PROBLEM TO WORK ON: Find the word "Strm" in the listing below. Copy every line that has it.

____ DATASET ENTRIES

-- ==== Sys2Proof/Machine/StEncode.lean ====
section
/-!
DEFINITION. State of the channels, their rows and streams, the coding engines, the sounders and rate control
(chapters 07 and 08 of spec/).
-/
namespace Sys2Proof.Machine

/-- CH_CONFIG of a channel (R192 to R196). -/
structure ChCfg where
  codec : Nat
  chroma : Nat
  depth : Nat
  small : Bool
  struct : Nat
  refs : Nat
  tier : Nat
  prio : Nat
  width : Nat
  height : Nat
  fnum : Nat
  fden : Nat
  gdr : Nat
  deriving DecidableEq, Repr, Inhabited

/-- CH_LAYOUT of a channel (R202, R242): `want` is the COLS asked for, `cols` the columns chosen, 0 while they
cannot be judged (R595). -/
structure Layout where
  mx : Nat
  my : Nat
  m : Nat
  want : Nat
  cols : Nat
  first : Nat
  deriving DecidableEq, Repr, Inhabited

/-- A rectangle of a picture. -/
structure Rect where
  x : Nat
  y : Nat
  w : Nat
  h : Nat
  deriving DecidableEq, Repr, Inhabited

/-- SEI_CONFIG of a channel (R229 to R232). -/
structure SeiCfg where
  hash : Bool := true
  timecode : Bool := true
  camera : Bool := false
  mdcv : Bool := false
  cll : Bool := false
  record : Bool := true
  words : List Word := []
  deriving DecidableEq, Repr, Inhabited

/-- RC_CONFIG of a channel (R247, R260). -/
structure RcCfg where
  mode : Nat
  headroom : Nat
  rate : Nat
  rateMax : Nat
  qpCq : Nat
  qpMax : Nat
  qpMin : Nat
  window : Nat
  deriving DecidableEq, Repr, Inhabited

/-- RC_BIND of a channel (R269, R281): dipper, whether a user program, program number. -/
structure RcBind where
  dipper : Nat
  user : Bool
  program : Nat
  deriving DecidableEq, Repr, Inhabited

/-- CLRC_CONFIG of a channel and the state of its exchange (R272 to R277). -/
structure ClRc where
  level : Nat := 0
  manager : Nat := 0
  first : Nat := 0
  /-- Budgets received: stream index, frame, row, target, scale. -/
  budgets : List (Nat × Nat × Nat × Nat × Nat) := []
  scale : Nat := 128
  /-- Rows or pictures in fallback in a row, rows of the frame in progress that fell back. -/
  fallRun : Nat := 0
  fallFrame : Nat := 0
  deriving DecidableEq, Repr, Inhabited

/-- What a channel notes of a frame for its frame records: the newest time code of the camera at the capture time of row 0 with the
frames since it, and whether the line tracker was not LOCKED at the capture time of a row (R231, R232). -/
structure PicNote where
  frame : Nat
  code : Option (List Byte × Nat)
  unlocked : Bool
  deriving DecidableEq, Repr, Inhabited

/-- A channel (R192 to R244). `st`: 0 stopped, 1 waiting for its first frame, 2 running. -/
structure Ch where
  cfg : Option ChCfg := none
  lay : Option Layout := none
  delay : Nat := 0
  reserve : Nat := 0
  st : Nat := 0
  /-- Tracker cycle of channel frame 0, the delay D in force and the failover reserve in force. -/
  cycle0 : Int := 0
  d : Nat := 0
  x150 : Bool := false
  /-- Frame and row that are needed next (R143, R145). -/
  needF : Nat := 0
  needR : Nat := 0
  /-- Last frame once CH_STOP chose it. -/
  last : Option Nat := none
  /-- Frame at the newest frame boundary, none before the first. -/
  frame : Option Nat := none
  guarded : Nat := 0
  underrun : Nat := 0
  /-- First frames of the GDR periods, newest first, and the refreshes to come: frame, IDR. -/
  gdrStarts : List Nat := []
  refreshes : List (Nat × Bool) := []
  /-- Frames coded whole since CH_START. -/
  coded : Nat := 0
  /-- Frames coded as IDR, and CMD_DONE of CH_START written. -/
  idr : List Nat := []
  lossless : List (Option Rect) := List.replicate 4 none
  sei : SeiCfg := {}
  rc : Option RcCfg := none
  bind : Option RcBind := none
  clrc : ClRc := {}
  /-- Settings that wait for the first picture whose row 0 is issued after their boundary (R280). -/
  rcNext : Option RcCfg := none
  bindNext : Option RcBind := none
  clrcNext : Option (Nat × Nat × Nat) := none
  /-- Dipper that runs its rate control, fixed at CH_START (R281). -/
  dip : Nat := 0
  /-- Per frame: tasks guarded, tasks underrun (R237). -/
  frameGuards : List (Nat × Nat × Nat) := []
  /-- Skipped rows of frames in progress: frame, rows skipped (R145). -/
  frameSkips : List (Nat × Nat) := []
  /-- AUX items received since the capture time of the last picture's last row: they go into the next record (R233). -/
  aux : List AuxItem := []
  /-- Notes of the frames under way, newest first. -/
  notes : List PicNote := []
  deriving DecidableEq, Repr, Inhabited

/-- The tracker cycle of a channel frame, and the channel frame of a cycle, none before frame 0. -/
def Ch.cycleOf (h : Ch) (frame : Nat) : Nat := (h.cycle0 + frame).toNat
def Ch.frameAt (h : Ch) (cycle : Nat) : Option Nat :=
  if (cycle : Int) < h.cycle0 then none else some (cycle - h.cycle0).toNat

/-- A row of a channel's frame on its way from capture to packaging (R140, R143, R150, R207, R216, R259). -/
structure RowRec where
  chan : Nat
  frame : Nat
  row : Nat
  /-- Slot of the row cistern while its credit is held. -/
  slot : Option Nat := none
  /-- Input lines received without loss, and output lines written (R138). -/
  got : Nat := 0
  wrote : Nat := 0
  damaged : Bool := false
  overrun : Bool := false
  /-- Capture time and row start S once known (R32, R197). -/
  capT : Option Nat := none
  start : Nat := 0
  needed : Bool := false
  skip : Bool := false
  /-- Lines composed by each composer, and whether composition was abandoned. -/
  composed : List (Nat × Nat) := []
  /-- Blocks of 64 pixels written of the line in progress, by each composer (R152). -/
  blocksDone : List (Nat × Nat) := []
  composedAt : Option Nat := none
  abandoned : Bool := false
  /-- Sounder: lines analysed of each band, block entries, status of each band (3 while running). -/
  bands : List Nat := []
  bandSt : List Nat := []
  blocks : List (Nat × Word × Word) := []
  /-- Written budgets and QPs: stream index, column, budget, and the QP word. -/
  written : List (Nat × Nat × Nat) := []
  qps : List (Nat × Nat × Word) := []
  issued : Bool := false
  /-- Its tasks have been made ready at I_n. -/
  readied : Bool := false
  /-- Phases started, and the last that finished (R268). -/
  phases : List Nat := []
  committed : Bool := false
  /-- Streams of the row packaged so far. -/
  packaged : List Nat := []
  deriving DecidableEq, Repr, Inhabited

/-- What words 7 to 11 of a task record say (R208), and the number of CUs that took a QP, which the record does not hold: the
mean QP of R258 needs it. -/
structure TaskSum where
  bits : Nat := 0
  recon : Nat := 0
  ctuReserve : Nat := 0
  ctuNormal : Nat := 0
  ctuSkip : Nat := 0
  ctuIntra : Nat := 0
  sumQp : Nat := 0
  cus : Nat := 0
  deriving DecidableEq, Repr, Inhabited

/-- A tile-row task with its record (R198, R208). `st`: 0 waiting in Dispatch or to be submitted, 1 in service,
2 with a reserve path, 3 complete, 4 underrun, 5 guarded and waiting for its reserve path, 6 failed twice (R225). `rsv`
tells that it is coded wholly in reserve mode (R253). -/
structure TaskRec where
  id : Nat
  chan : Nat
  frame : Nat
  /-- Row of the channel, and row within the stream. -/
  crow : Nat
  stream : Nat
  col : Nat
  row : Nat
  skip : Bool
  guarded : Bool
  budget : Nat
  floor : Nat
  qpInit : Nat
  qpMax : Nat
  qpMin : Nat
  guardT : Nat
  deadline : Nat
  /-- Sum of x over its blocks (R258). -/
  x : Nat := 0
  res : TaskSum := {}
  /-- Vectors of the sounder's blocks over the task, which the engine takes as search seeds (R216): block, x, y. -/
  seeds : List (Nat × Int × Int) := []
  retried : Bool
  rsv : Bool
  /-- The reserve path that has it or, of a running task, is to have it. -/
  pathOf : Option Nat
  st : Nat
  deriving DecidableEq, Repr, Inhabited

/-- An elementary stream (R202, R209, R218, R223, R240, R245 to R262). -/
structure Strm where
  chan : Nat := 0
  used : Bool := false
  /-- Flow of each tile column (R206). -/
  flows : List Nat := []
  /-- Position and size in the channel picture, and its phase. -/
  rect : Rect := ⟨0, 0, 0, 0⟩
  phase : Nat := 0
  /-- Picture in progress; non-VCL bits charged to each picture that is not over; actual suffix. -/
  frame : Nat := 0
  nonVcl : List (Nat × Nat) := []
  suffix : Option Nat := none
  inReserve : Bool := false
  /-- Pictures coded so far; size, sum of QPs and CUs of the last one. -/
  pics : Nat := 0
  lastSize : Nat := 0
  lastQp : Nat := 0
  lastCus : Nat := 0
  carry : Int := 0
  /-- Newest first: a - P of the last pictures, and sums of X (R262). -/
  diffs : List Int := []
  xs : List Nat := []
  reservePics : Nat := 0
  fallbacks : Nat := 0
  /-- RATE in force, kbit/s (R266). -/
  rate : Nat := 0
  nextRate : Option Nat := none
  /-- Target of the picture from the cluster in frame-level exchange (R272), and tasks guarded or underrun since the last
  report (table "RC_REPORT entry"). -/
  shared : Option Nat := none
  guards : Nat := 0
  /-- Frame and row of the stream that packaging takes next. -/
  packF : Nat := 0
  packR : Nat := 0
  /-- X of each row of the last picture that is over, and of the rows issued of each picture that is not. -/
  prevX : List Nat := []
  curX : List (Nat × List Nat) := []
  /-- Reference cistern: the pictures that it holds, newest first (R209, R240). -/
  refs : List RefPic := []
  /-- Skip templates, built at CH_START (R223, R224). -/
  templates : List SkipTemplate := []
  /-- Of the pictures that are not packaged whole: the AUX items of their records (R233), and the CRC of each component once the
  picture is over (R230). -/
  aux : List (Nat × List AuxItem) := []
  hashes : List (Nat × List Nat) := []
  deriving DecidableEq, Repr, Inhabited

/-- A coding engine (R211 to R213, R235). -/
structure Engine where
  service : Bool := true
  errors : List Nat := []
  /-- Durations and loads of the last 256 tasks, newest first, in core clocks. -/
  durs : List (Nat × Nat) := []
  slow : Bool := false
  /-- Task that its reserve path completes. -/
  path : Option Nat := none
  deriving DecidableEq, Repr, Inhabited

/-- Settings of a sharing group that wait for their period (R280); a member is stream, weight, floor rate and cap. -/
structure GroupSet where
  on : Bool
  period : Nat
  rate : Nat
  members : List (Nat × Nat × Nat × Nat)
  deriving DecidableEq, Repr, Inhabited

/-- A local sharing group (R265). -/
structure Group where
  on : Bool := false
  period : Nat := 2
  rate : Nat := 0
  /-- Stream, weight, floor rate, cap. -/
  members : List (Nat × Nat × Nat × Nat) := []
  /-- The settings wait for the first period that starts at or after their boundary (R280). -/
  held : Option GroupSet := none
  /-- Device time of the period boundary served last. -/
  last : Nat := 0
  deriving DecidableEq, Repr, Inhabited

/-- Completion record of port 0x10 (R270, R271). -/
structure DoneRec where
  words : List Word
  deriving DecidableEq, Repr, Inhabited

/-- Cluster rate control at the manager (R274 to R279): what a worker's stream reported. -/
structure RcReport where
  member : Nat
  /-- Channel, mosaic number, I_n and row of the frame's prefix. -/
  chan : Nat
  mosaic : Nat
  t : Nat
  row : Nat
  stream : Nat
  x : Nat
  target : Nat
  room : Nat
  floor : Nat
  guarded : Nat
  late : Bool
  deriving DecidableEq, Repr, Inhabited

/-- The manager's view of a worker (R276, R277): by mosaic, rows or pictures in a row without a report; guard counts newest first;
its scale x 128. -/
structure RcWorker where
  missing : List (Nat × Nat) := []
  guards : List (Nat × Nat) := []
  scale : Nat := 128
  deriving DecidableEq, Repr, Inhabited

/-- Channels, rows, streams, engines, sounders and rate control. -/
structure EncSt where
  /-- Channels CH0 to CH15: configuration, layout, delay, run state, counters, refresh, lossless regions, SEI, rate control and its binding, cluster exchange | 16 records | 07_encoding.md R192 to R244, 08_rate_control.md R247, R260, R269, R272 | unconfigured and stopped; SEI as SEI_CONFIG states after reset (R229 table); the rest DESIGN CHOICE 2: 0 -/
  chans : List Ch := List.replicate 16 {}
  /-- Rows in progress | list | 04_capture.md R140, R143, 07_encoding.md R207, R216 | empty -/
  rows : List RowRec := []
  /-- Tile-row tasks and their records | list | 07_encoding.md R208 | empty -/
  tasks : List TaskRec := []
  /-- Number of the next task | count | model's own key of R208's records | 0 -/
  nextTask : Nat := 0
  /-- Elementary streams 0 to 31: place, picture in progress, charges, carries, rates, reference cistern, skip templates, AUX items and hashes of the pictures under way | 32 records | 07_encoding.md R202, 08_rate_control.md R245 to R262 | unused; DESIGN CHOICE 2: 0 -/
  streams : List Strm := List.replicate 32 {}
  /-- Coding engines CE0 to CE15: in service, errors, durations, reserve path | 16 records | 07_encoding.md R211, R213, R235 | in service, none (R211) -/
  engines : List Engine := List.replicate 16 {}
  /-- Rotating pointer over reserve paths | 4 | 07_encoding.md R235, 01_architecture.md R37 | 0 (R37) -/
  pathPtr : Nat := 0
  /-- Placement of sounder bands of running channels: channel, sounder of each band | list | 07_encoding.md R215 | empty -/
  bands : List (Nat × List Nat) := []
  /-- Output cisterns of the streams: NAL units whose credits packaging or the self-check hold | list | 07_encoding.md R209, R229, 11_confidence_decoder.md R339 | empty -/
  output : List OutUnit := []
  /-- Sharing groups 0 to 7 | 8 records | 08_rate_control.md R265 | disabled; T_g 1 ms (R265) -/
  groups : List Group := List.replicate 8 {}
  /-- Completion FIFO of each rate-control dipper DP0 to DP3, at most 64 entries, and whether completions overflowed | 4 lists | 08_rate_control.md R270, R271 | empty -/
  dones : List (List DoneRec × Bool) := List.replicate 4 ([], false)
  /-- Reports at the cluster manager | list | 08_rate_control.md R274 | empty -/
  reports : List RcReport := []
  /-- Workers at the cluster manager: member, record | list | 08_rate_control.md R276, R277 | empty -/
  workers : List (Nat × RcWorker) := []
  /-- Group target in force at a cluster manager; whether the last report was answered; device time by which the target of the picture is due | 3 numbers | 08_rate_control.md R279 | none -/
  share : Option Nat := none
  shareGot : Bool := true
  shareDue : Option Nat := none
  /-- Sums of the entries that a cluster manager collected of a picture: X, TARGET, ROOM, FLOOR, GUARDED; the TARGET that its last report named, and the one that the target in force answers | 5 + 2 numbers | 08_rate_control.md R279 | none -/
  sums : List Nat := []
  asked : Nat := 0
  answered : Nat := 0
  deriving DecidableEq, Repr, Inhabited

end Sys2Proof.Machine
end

________

ANSWER FOR THIS EXERCISE:
structure Strm where
  streams : List Strm := List.replicate 32 {}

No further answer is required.